Trying out Marcy’s low camera angle trick. I guess you could say this is a post inspired by all the Marcies!

Finding fabric was a little tricky. Because Coco requires a heavier, stable knit, I really didn’t want to order online, without being able to feel the fabric. My usual haunts of Goldhawk Road and Walthamstow didn’t really throw up anything, so I went to The Cloth House on Berwick Street, which was one that Tilly recommended in her post on buying knits. I got lucky here, and managed to get two suitable Coco fabrics for £8/m each. I’m not entirely sure what kind of fabric they are, as when I asked the girl in the shop, expecting an answer like ‘ponte’, or ‘interlock’, I was told ‘knit’, and then I asked what kind of knit, she said cotton. At that point I gave up, and decided they would be fine!


The design of my Coco was also inspired by Lauren’s short sleeved version. I have plans for a long sleeved version to, but the short sleeves are great for this end of summer but not quite yet autumn time of year. Like Lauren, I originally cut my sleeves longer (I really had NO idea how long the pattern piece needed to be to make capped sleeves), and then, once I’d tried it on, cut another few inches off, to get them the length I wanted them. Unfortunately, I don’t know exactly how much I cut off, so I can’t transfer that back to the pattern piece for next time I want to make a short sleeved version! I think a short sleeve cutting line/guidance would be a great addition to the pattern! Turns out Tilly has done one, I just didn’t find it, oops.
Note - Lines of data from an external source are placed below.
/-- Whether an open frame does not shadow bank `n` (R224). -/
def unshadowed (g : Gang) (n : Nat) : Bool :=
  match g.ch.frame with
  | some f => f.m0 != some (BitVec.ofNat 2 n) && f.m1 != some (BitVec.ofNat 2 n)
  | none => false

/-- The check of a multiplication's block: every cause of ERRC 4 before the alignments (R213, R224, R236, R244). -/
def mmaCheck (v : EEnv) (q : ChEntry) (sparse : Bool) (acc : Nat) : EngM Unit := do
  eNeed (!q.bad) 3
  let g ← eGang v
  let a := sideA q
  let b := sideB q
  let k := tileK q
  let rel := tileCtl q / 2 % 2 == 1
  eNeed (1 ≤ tileM q && tileM q ≤ 64 && 1 ≤ tileN q && tileN q ≤ 64 && 1 ≤ k && k ≤ 2 ^ 20) 4
  eNeed (spaceOk a && spaceOk b && tileCtl q / 16 % 8 ≤ 3 && (!rel || (tileRel g q).isSome)) 4
  eNeed (pairOk a.fmt b.fmt && sideOk k a && sideOk k b && !(tileCtl q % 2 == 1 && isHCode a.fmt)) 4
  eNeed (!sparse || (3 ≤ a.fmt && a.fmt ≤ 6 && k % 4 == 0 && g.ch.frame.isNone)) 4
  eNeed (!unshadowed g acc) 4
  eNeed (([24, 32, 56, 64, 72].all fun o => tileNum q o 4 % 4 == 0)
    && ([40, 44, 20].all fun o => tileNum q o 4 % 4 == 0)) 2
  eNeed (!rel || (a.lbl % 128 == 0 && b.lbl % 128 == 0)) 2

/-! ## Strip pairs (R236, R237) -/

/-- Summaries of the strips of an operand of `n` rows. -/
def readSumms (v : EEnv) (o : Side) (n : Nat) : EngM (List Summ) :=
  eMap (fun s => do
    let b ← eTake v o.sp (o.lbl + 128 * s + 64) 64
    pure (summOf b)) (List.range ((n + 7) / 8))

/-- Labels of the first `n` rows, those that `want` asks for. -/
def readLabels (v : EEnv) (o : Side) (n : Nat) (want : Nat → Bool) : EngM (List Nat) :=
  eMap (fun i => if want i then eNum v o.sp (labelAddr (o.sp != 0) o.lbl i) 8 else pure nullLabel) (List.range n)

def pickOf (ps : List (List Pick)) (i j : Nat) : Pick := ((ps[i / 8]?).getD []).getD (j / 8) .check

/-- A 64-bit mask from a predicate. -/
def mask64 (p : Nat → Bool) : BitVec 64 :=
  (List.range 64).foldl (fun m j => if p j then m ||| BitVec.ofNat 64 (2 ^ j) else m) 0

/-- For each row the columns with present products, and the strip pairs that were not skipped. -/
def stripPairs (v : EEnv) (q : ChEntry) : EngM (List (BitVec 64) × Nat) := do
  let g ← eGang v
  let m := tileM q
  let n := tileN q
  let me := min m q.mrow
  let ne := min n q.ncol
  match tileRel g q with
  | none => pure ((List.range m).map fun i => mask64 fun j => i < me && j < ne, (m + 7) / 8 * ((n + 7) / 8))
  | some r => do
    let sa ← readSumms v (sideA q) m
    let sb ← readSumms v (sideB q) n
    let ps := sa.map fun x => sb.map fun y => decidePair r x y
    let chk (i j : Nat) : Bool := i < me && j < ne && pickOf ps i j == .check
    let qa ← readLabels v (sideA q) m fun i => (List.range n).any (chk i)
    let qb ← readLabels v (sideB q) n fun j => (List.range m).any fun i => chk i j
    let yes (i j : Nat) : Bool :=
      i < me && j < ne && match pickOf ps i j with
        | .skip => false
        | .all => true
        | .check => admitL r (qa.getD i nullLabel) (qb.getD j nullLabel)
    pure ((List.range m).map fun i => mask64 (yes i), (ps.flatten.filter fun p => p != .skip).length)

/-! ## Operands (R214, R215) -/

/-- `n` bits from bit `lo` of the `len` bytes at `a`, fetched as a whole; only poison of the bytes that hold them counts
(R215, R289). -/
def eBits (v : EEnv) (view : Bool) (sp a len lo n : Nat) : EngM Nat := do
  let bs ← eReadSpan v view sp 2 a len
  let own := (bs.drop (lo / 8)).take ((lo + n - 1) / 8 - lo / 8 + 1)
  eNeed (!bytesBad own) 3
  pure (bytesNat bs / 2 ^ lo % 2 ^ n)

/-- The planes of an element that an H operand declares (R83). -/
def Side.planes (o : Side) : Nat := if o.pln == 0 then elBits o.fmt else o.pln

/-- The code of stored element `p` of row `i`; undeclared planes of the bit-plane layout are not read and count as 0. -/
def elCode (v : EEnv) (o : Side) (i p : Nat) : EngM Nat := do
  let a := o.base + i * o.str
  if o.fmt == 11 then
    if o.pack then eBits v o.view o.sp (a + p / 32 * 24) 24 (6 * (p % 32)) 6 else eBits v o.view o.sp (a + p) 1 0 6
  else if isHCode o.fmt then do
    let n := elBits o.fmt
    if o.pack then do
      let bits ← eMap (fun b => eBits v o.view o.sp (a + p / 32 * (4 * n) + 4 * b + p % 32 / 8) 1 (p % 8) 1)
        ((List.range n).drop (n - o.planes))
      pure (bits.foldr (fun b acc => b + 2 * acc) 0 * 2 ^ (n - o.planes))
    else eBits v o.view o.sp (a + p * n / 8) 1 (p * n % 8) n
  else eBits v o.view o.sp (a + p * fpWidth o.fmt) (fpWidth o.fmt) 0 (8 * fpWidth o.fmt)

/-- An operand element: its value, and for L6 its code and its scale's value. -/
structure El where
  x    : Ex
  code : Nat
  sc   : Ex
  deriving DecidableEq, Repr

/-- The value of a code without its scale. -/
def codeVal (o : Side) (c : Nat) : Ex :=
  if isHCode o.fmt then hPlanes (elBits o.fmt) o.planes c
  else if o.fmt == 11 then l6Val c
  else (((tyOfCode o.fmt).bind tyFm).getD fmF16).val c

/-- A value under its S20 scale (R86). -/
def underScale (x sc : Ex) : Ex := if sc.isZero then .zero false else (exMul x sc).1

/-- Element `k` of row `i`, stored at position `p`; `kk` is K (R214). -/
def fetchEl (v : EEnv) (o : Side) (kk i k p : Nat) : EngM El := do
  let c ← elCode v o i p
  if o.scal then do
    let w := scaleWord o.scl (i * (kk / 32) + k / 32)
    let s ← eBits v false o.sp w.1 8 w.2 20
    pure ⟨underScale (codeVal o c) (s20Val s), c, s20Val s⟩
  else pure ⟨codeVal o c, c, .fin 1 1⟩

/-- The product of two elements (R78, R94). -/
def elMul (fmt : Nat) (a b : El) : Ex :=
  if fmt != 11 || a.x.isNan || b.x.isNan || a.x.isZero || b.x.isZero then (exMul a.x b.x).1
  else (exMul (exMul (l6Mul a.code b.code) a.sc).1 b.sc).1

/-! ## Exact sums (R94) -/

/-- A sum of quotients; denominators of these formats are powers of two, so one divides the other. -/
def addQuot (a b : Int × Nat) : Int × Nat :=
  if a.2 % b.2 == 0 then (a.1 + b.1 * ((a.2 / b.2 : Nat) : Int), a.2)
  else if b.2 % a.2 == 0 then (a.1 * ((b.2 / a.2 : Nat) : Int) + b.1, b.2)
  else (a.1 * (b.2 : Int) + b.1 * (a.2 : Int), a.2 * b.2)

/-- The exact sum of present products, with NV where it is NaN. -/
def exSum (xs : List Ex) : Ex × Flags :=
  if xs.any (·.isNan) || (xs.contains (.inf false) && xs.contains (.inf true)) then (.nan, flNV)
  else if xs.contains (.inf false) then (.inf false, 0)
  else if xs.contains (.inf true) then (.inf true, 0)
  else if xs.all (· == .zero true) then (.zero true, 0)
  else
    let q := xs.foldl (fun acc x => addQuot acc x.quot) (0, 1)
    (exQuot q.1 q.2 false, 0)

/-- `RoundFP32(acc + t, RNE)`. -/
def accAdd (a : W) (t : Ex × Flags) : W × Flags :=
  let y := inFl .f32 a
  let z := exAdd .rne y.1 t.1
  let r := roundFP32 .rne 0 z.1
  (r.1, t.2 ||| y.2 ||| z.2 ||| r.2)

/-- A partial sum as data: numerator and denominator, 0 for the denominator of an infinity or NaN, −1 for that of −0. -/
def partOf : Ex → Int × Int
  | .nan => (0, 0)
  | .inf s => (if s then -1 else 1, 0)
  | .zero s => (0, if s then -1 else 1)
  | .fin n d => (n, d)

def exOfPart (p : Int × Int) : Ex :=
  if p.2 == 0 then (if p.1 == 0 then .nan else .inf (decide (p.1 < 0)))
  else if p.1 == 0 then .zero (decide (p.2 < 0)) else .fin p.1 p.2.toNat

/-! ## K steps (R217, R218, R226) -/

/-- Kept positions of column `j` in K step `s`: dense position and place among the stored elements. A pair out of order
fails with ERRC 5. -/
def keptIn (v : EEnv) (q : ChEntry) (sparse : Option Sparse) (j s : Nat) : EngM (List (Nat × Nat)) := do
  let k := tileK q
  let n := min 64 (k - 64 * s)
  match sparse with
  | none => pure ((List.range n).map fun i => (64 * s + i, 64 * s + i))
  | some sp => do
    let gs := n / 4
    let base := spAddr (sideB q).sp (tileNum q 72 8) + j * tileNum q 20 4
    match sp with
    | .s24 => do
      let b ← eTake v (sideB q).sp (base + 8 * s) ((4 * gs + 7) / 8)
      let m := leNat b
      let at' (g : Nat) : Nat × Nat := (m / 2 ^ (4 * g) % 4, m / 2 ^ (4 * g + 2) % 4)
      eNeed ((List.range gs).all fun g => (at' g).1 < (at' g).2) 5
      pure ((List.range gs).flatMap fun g =>
        [(64 * s + 4 * g + (at' g).1, 32 * s + 2 * g), (64 * s + 4 * g + (at' g).2, 32 * s + 2 * g + 1)])
    | .s14 => do
      let b ← eTake v (sideB q).sp (base + 4 * s) ((2 * gs + 7) / 8)
      let m := leNat b
      pure ((List.range gs).map fun g => (64 * s + 4 * g + m / 2 ^ (2 * g) % 4, 16 * s + g))

/-- Columns with any present product. -/
def usedCols (pres : List (BitVec 64)) : BitVec 64 := pres.foldl (· ||| ·) 0

/-- Kept positions for each column that is used. -/
def keptAll (v : EEnv) (q : ChEntry) (sparse : Option Sparse) (pres : List (BitVec 64)) (s : Nat) :
    EngM (List (List (Nat × Nat))) :=
  eMap (fun j => if (usedCols pres).getLsbD j then keptIn v q sparse j s else pure []) (List.range (tileN q))

def ksOf (q : ChEntry) (s : Nat) : List Nat := (List.range (min 64 (tileK q - 64 * s))).map fun i => 64 * s + i

/-- The columns of `cols` that keep position `k`. -/
def keepers (cols : List (List (Nat × Nat))) (k : Nat) : BitVec 64 :=
  mask64 fun j => (cols.getD j []).any fun p => p.1 == k

/-- Operand A of a step: for each row the positions with an element that takes part in a product. -/
def fetchA (v : EEnv) (q : ChEntry) (pres : List (BitVec 64)) (cols : List (List (Nat × Nat))) (s : Nat) :
    EngM (List (List (Nat × El))) :=
  eMap (fun i =>
    eMap (fun k => do
      let x ← fetchEl v (sideA q) (tileK q) i k k
      pure (k, x)) ((ksOf q s).filter fun k => (pres.getD i 0) &&& keepers cols k != 0)) (List.range (tileM q))

def elAt (xs : List (Nat × El)) (k : Nat) : Option El := (xs.find? fun p => p.1 == k).map (·.2)

/-- Whether row `i` of A has a zero-skipped element at `k` (R218). -/
def skipsAt (q : ChEntry) (as : List (List (Nat × El))) (i k : Nat) : Bool :=
  tileCtl q % 2 == 1 && ((elAt (as.getD i []) k).map fun x => x.x.isZero).getD false

/-- Operand B of a step: for each column the elements that some product needs. -/
def fetchB (v : EEnv) (q : ChEntry) (pres : List (BitVec 64)) (cols : List (List (Nat × Nat)))
    (as : List (List (Nat × El))) : EngM (List (List (Nat × El))) :=
  eMap (fun j => do
    let need := (cols.getD j []).filter fun p =>
      (List.range (tileM q)).any fun i => (pres.getD i 0).getLsbD j && !skipsAt q as i p.1
    eMap (fun n => do
      let p := need.getD n (0, 0)
      let x ← fetchEl v (sideB q) (tileK q) j p.1 p.2
      pure (p.1, x)) (List.range need.length)) (List.range (tileN q))

/-- The present products of element (i, j) in a step, by position. -/
def productsAt (q : ChEntry) (cols : List (List (Nat × Nat))) (as bs : List (List (Nat × El))) (i j : Nat) :
    List (Nat × Ex) :=
  (cols.getD j []).map fun p =>
    (p.1, match elAt (as.getD i []) p.1, elAt (bs.getD j []) p.1 with
      | some x, some y => if skipsAt q as i p.1 then .zero false else elMul (sideA q).fmt x y
      | _, _ => .zero false)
In order to get my more fitted Coco, I went down in the pattern size I cut out, but then actually took it in more once I’d constructed it. My measurements (34, 28, 37) put me as a size 3, but, looking at the finished garment measurements, I knew I didn’t want 4-4.5 inches of ease at my waist and hips. The bust only includes an inch of ease, so I decided to leave that as a 3, and graded down to a 2 at the waist and hips. Once I had sewn it up, I then took it in a bit more – I overlocked the side seams, and took off basically the width of the overlocked stitches around the bust, grading to about a cm more than that for the middle third of the side seam, and then back to the width of the stitch for the bottom third.
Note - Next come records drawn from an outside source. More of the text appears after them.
-- ==== Sys2Proof/Machine/EngUnits.lean ====
section
/-! DEFINITION. What each engine command does between two drain points (R196-R206, R293). A unit runs from a resume point,
a list of numbers that is empty at the start, and answers the next one, or `none` at the end of the command. -/

namespace Sys2Proof.Machine

abbrev Pos := List Nat

/-- Where an engine stands after a unit. -/
abbrev Unit' := EngM (Option Pos)

def fieldAt (o : EngOp) (off len : Nat) : Nat := recNat o.body off len

def ctlBits (o : EngOp) : Nat := fieldAt o 8 2

/-! ## COPY and COPYT (R196, R197) -/

/-- The bytes at positions `i`, `i + 1`, ... that a test keeps, in runs. -/
def runsOf (keep : Nat → Bool) : Nat → List (Byte × Bool) → List (Nat × List (Byte × Bool))
  | _, [] => []
  | i, b :: bs =>
    let rest := runsOf keep (i + 1) bs
    if !keep i then rest
    else
      match rest with
      | (j, cs) :: r => if j == i + 1 then (i, b :: cs) :: r else (i, [b]) :: rest
      | [] => [(i, [b])]

/-- Byte `i` of a range in a space. -/
def stepAddr (sp a i : Nat) : Nat := if sp == 0 then (a + i) % 2 ^ 64 else a + i

/-- Write runs of bytes of a range. -/
def eWriteRuns (v : EEnv) (sp a : Nat) : List (Nat × List (Byte × Bool)) → EngM Unit
  | [] => pure ()
  | r :: rs => do
    eWriteAll v sp (stepAddr sp a r.1) r.2
    eWriteRuns v sp a rs

/-- One piece of `COPY`: up to 4 KiB of a global destination, the whole of one in scratchpad. Destination bytes that are
source bytes too stay until the last piece, which makes them free (R196). Free bytes (log 7). -/
def copyUnit (v : EEnv) (dsp : Bool) (ssp dst src n : Nat) (pos : Pos) : Unit' := do
  let i := pos.headD 0
  let d := dsp.toNat
  let sp := placesOf v.s0 v.g v.priv ssp (pieces n) src n
  let olap := placesMeet sp (placesOf v.s0 v.g v.priv d (pieces n) dst n)
  let hit (j : Nat) : Bool := olap && placesMeet (placesOf v.s0 v.g v.priv d 1 (stepAddr d dst j) 1) sp
  let k := if dsp then n - i else min 4096 (n - i)
  let bs ← eRead v ssp (stepAddr ssp src i) k
  eWriteRuns v d dst (runsOf (fun j => !hit j) i bs)
  eRes n
  if n ≤ i + k then do
    if olap then do
      eWriteRuns v d dst (runsOf hit 0 (clean ((List.range n).map fun j => Config.freeByte (v.s0.freeCtr + j))))
      eMod fun s => { s with freeCtr := s.freeCtr + n }
    pure none
  else pure (some [i + k])

/-- Linear byte `p` of a `COPYT`: source and destination address. -/
def copytAt (o : EngOp) (p : Nat) : Nat × Nat :=
  let c := ctlBits o
  let n0 := fieldAt o 32 4
  let r := p / n0
  let i1 : Int := r % fieldAt o 36 2
  let i2 : Int := r / fieldAt o 36 2
  let sd := i1 * recInt o.body 40 4 + i2 * recInt o.body 44 4
  let dd := i1 * recInt o.body 48 4 + i2 * recInt o.body 52 4
  let b : Int := p % n0
  if c / 16 % 2 == 1 then
    (offAddr (c % 4) (fieldAt o 16 8) (labelOff sd + b), offAddr (c / 4 % 4) (fieldAt o 24 8) (labelOff dd + b))
  else (offAddr (c % 4) (fieldAt o 16 8) (sd + b), offAddr (c / 4 % 4) (fieldAt o 24 8) (dd + b))

/-- Copy `k` linear bytes from `p`, row piece by row piece. -/
def copytBytes (v : EEnv) (o : EngOp) : Nat → Nat → Nat → EngM Unit
  | 0, _, _ => pure ()
  | f + 1, p, k => do
    if k == 0 then pure ()
    else do
      let c := ctlBits o
      let n0 := fieldAt o 32 4
      let m := min k (n0 - p % n0)
      let a := copytAt o p
      let view := c / 64 % 2 == 1
      let bs ← eReadSpan v view (c % 4) (pieces m) a.1 m
      eWriteSpan v view (c / 4 % 4) (pieces m) a.2 bs
      eProg (p + m)
      copytBytes v o f (p + m) (k - m)

/-- Lines of the destination strips that a label copy of `rows` rows wrote. -/
def copytLines (o : EngOp) (rows : Nat) : List Nat :=
  let line (r : Nat) : Nat := (copytAt o (8 * r)).2 / 128 * 128
  (List.range rows).foldl (fun acc r => insertNat (line r) acc) []

def copytUnit (v : EEnv) (o : EngOp) (pos : Pos) : Unit' := do
  let c := ctlBits o
  let n0 := fieldAt o 32 4
  let rows := fieldAt o 36 2 * fieldAt o 38 2
  let lbl := c / 16 % 2 == 1
  eNeed (n0 ≤ 2 ^ 24 && c % 4 ≠ 3 && c / 4 % 4 ≤ 1 && (!lbl || n0 == 8)) 4
  eNeed (!lbl || (fieldAt o 16 8 % 128 == 0 && fieldAt o 24 8 % 128 == 0)) 2
  let total := n0 * rows
  let p := pos.headD 0
  let k := if c / 4 % 4 == 1 then total - p else min 4096 (total - p)
  copytBytes v o (k + 1) p k
  eProg (p + k)
  eRes (p + k)
  if p + k < total then pure (some [p + k])
  else do
    if lbl && c / 32 % 2 == 1 then eEach (eResum v (c / 4 % 4)) (copytLines o rows)
    pure none

/-! ## Binning (R198-R200) -/

/-- A bin set as its record describes it. -/
structure BinSet where
  store : Nat
  nreg  : Nat
  rlog  : Nat
  rfmt  : Nat
  bcap  : Nat
  deriving DecidableEq, Repr

def BinSet.recSize (b : BinSet) : Nat := if b.rfmt == 1 then 16 else 8

def BinSet.count (b : BinSet) (r : Nat) : Nat := (b.store + 4 * r) % 2 ^ 64

/-- Address of record `j` of region `r`. -/
def BinSet.slot (b : BinSet) (r j : Nat) : Nat :=
  (b.store + (4 * b.nreg + 127) / 128 * 128 + (r * b.bcap + j) * b.recSize) % 2 ^ 64

def binSet (v : EEnv) (a : Nat) : EngM BinSet := do
  eNeed (a % 64 == 0) 2
  let b ← eTake v 0 a 64
  pure ⟨recNat b 0 8, recNat b 8 4, recNat b 12 1, recNat b 13 1, recNat b 16 4⟩

/-- BINOPEN (R198). RESULT and PROG are free (log 48). -/
def binopenUnit (v : EEnv) (o : EngOp) : Unit' := do
  let f := fieldAt o
  eNeed (f 16 8 % 64 == 0 && f 24 8 % 128 == 0) 2
  eNeed (1 ≤ f 32 4 && f 32 4 ≤ 65536 && 6 ≤ f 36 1 && f 36 1 ≤ 16 && f 37 1 ≤ 1 && 1 ≤ f 40 4 && f 40 4 ≤ 2 ^ 24) 4
  eWriteAll v 0 (f 16 8) (clean
    (natLe 8 (f 24 8) ++ natLe 4 (f 32 4) ++ natLe 1 (f 36 1) ++ natLe 1 (f 37 1) ++ natLe 2 0 ++ natLe 4 (f 40 4)
      ++ natLe 44 0))
  eFor (f 32 4) 0 fun r => eWriteNum v 0 ((f 24 8 + 4 * r) % 2 ^ 64) 4 0
  let x ← get
  eRes (Config.freeResult x.s.freeCtr)
  eProg (Config.freeResult (x.s.freeCtr + 1))
  eMod fun s => { s with freeCtr := s.freeCtr + 2 }
  pure none

/-- A number read for an atomic access: memory as it stands, whoever wrote it last (R199, R204). -/
def eNow (v : EEnv) (a n : Nat) : EngM (Loc × List (Byte × Bool)) := do
  let l ← eLoc v 0 a n true
  let x ← get
  pure (l, sliceBytes x.s l.pos n)

/-- Append one lane's record; what is remembered is the first error code, 0 for none (R199). -/
def binOne (v : EEnv) (b : BinSet) (lbl : Bool) (x : Nat × W × W × D) : EngM Nat := do
  let r := x.2.1.toNat / 2 ^ b.rlog
  if b.nreg ≤ r then pure 7
  else do
    let q ← eNow v (b.count r) 4
    eNeed (!bytesBad q.2) 3
    let j := bytesNat q.2
    if b.bcap ≤ j then pure 6
    else do
      eWriteAll v 0 (b.slot r j) (clean (natLe 4 x.2.1.toNat ++ natLe 4 x.2.2.1.toNat))
      if lbl then eWriteAll v 0 ((b.slot r j + 8) % 2 ^ 64) (clean (natLe 8 x.2.2.2.toNat))
      eWriteNum v 0 (b.count r) 4 (j + 1)
      pure 0

/-- Append lane by lane: records appended, and the error of the lowest dropped lane. -/
def binLanes (v : EEnv) (b : BinSet) (lbl : Bool) : List (Nat × W × W × D) → EngM (Nat × Nat)
  | [] => pure (0, 0)
  | x :: xs => do
    let e ← binOne v b lbl x
    let r ← binLanes v b lbl xs
    pure (if e == 0 then (r.1 + 1, r.2) else (r.1, e))

def binappUnit (v : EEnv) (lbl : Bool) (recs : List (Nat × W × W × D)) (bset : Nat) : Unit' := do
  let b ← binSet v bset
  eNeed (!lbl || b.rfmt == 1) 4
  let r ← binLanes v b lbl recs
  eNeed (r.2 == 0) r.2
  eRes r.1
  pure none

/-- `Op(s, v)` of `BINPLAY` on words, with its flags (R200). -/
def playOp (op : Nat) (s x : W) : W × Flags :=
  match op with
  | 0 => (s + x, 0)
  | 1 => addFl .f32 ⟨false, .rne⟩ 0 s x
  | 2 => (maxWord false s x, 0)
  | 3 => (minWord false s x, 0)
  | 4 => (s ||| x, 0)
  | _ => (x, 0)

/-- Play record `j` of region `r` into the staged region at `st`; answers the strip line written for OP 6. -/
def playOne (v : EEnv) (b : BinSet) (op st r j : Nat) : EngM (Option Nat) := do
  let i ← eNum v 0 (b.slot r j) 4
  eNeed (r * 2 ^ b.rlog ≤ i && i < (r + 1) * 2 ^ b.rlog) 7
  let e := i - r * 2 ^ b.rlog
  if op == 6 then do
    let x ← eRead v 0 ((b.slot r j + 8) % 2 ^ 64) 8
    let a := st + 128 * (e / 8) + 8 * (e % 8)
    eWriteAll v 1 a x
    pure (some (st + 128 * (e / 8)))
  else do
    let a := st + 4 * e
    if op == 5 then do
      let x ← eRead v 0 ((b.slot r j + 4) % 2 ^ 64) 4
      eWriteAll v 1 a x
    else do
      let x ← eNum v 0 ((b.slot r j + 4) % 2 ^ 64) 4
      let s ← eNum v 1 a 4
      let y := playOp op (BitVec.ofNat 32 s) (BitVec.ofNat 32 x)
      eFlags y.2
      eWriteNum v 1 a 4 y.1.toNat
    pure none

def playAll (v : EEnv) (b : BinSet) (op st r : Nat) : Nat → Nat → List Nat → EngM (List Nat)
  | 0, _, ls => pure ls
  | n + 1, j, ls => do
    match ← playOne v b op st r j with
    | some l => playAll v b op st r n (j + 1) (insertNat l ls)
    | none => playAll v b op st r n (j + 1) ls

/-- The next region in [r, end) that has records; `f` bounds the search. -/
def nextRegion (v : EEnv) (b : BinSet) : Nat → Nat → EngM (Option (Nat × Nat))
  | 0, _ => pure none
  | f + 1, r => do
    let c ← eNum v 0 (b.count r) 4
    if c != 0 then pure (some (r, c)) else nextRegion v b f (r + 1)

/-- One region of `BINPLAY`. -/
def binplayUnit (v : EEnv) (o : EngOp) (pos : Pos) : Unit' := do
  let f := fieldAt o
  let op := f 36 1
  let b ← binSet v (f 16 8)
  eNeed (op ≤ 6 && (op != 6 || b.rfmt == 1) && f 32 4 % 128 == 0) 4
  eNeed (f 24 8 % (if op == 6 then 128 else 4) == 0) 2
  let n := if f 44 4 == 0 then b.nreg - f 40 4 else f 44 4
  eNeed (f 40 4 + n ≤ b.nreg) 4
  let start := pos.headD (f 40 4)
  let played := pos.getD 1 0
  match ← nextRegion v b (f 40 4 + n - start) start with
  | none => do
    let x ← get
    eRes (Config.freeResult x.s.freeCtr)
    eMod fun s => { s with freeCtr := s.freeCtr + 1 }
    pure none
  | some (r, c) => do
    let size := 2 ^ b.rlog * (if op == 6 then 16 else 4)
    let tgt := (f 24 8 + r * size) % 2 ^ 64
    let bs ← eRead v 0 tgt size
    eWriteAll v 1 (f 32 4) bs
    let ls ← playAll v b op (f 32 4) r c 0 []
    eEach (eResum v 1) ls
    let out ← eRead v 1 (f 32 4) size
    eWriteAll v 0 tgt out
    if f 37 1 % 2 == 1 then eWriteNum v 0 (b.count r) 4 0
    eProg (played + 1)
    pure (some [r + 1, played + 1])

/-! ## Streams (R201, R202) -/

/-- Element `i` of a stream, checked to exceed its predecessor (`prev` holds predecessor + 1, 0 for none). -/
def streamAt (v : EEnv) (a n i prev : Nat) : EngM (Option Nat) := do
  if n ≤ i then pure none
  else do
    let x ← eNum v 0 ((a + 4 * i) % 2 ^ 64) 4
    eNeed (prev ≤ x) 5
    pure (some x)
I love how easy this dress was to sew. I used my normal machine to sew the shoulder seams initially, and sew the sleeves on, but I then went over both of these with my overlocker to reinforce them and tidy them up a bit. For the side seams, I just went straight for the overlocker. The only slight issue I had was some of my seams not matching up – my sleeves ended up longer than the shoulder edge they were going into, and the hem ended up with the back longer on one side and the front on the other – no idea how that happened!


I *tried* to use a twin needle for the neckline and hems. Boy, did I try! But my machine was not playing ball – whenever I tried to use the twin needle, the bobbin thread didn’t zigzag across the bottom, it just pulled the top threads across instead, with the bobbin thread just running in a straight line down the middle.

twin needle

Not the best picture, but that light blue thread is one of the needle threads, being pulled across on the underside :/

I spent a good while trying to get it to work. I adjusted the tension – all the way up, all the way down, and everything in between, but it made no difference whatsoever. I feel like the bobbin tension needs to be lowered, but I have a top loading bobbin, and I’m not sure how/if you can do that. The instruction manual for my machine also doesn’t mention it. If you know how it can be done (Janome 525S), please let me know! I used twin needle stitching on my Lady Skater dress, and it worked fine then, so I don’t know what I’m doing wrong. I turned to the internet, Twitter, and the Colette guide to sewing knits, but nothing I tried worked. In the end I gave up and just went with a zigzag stitch, and it looks fine, but it’s still frustrating!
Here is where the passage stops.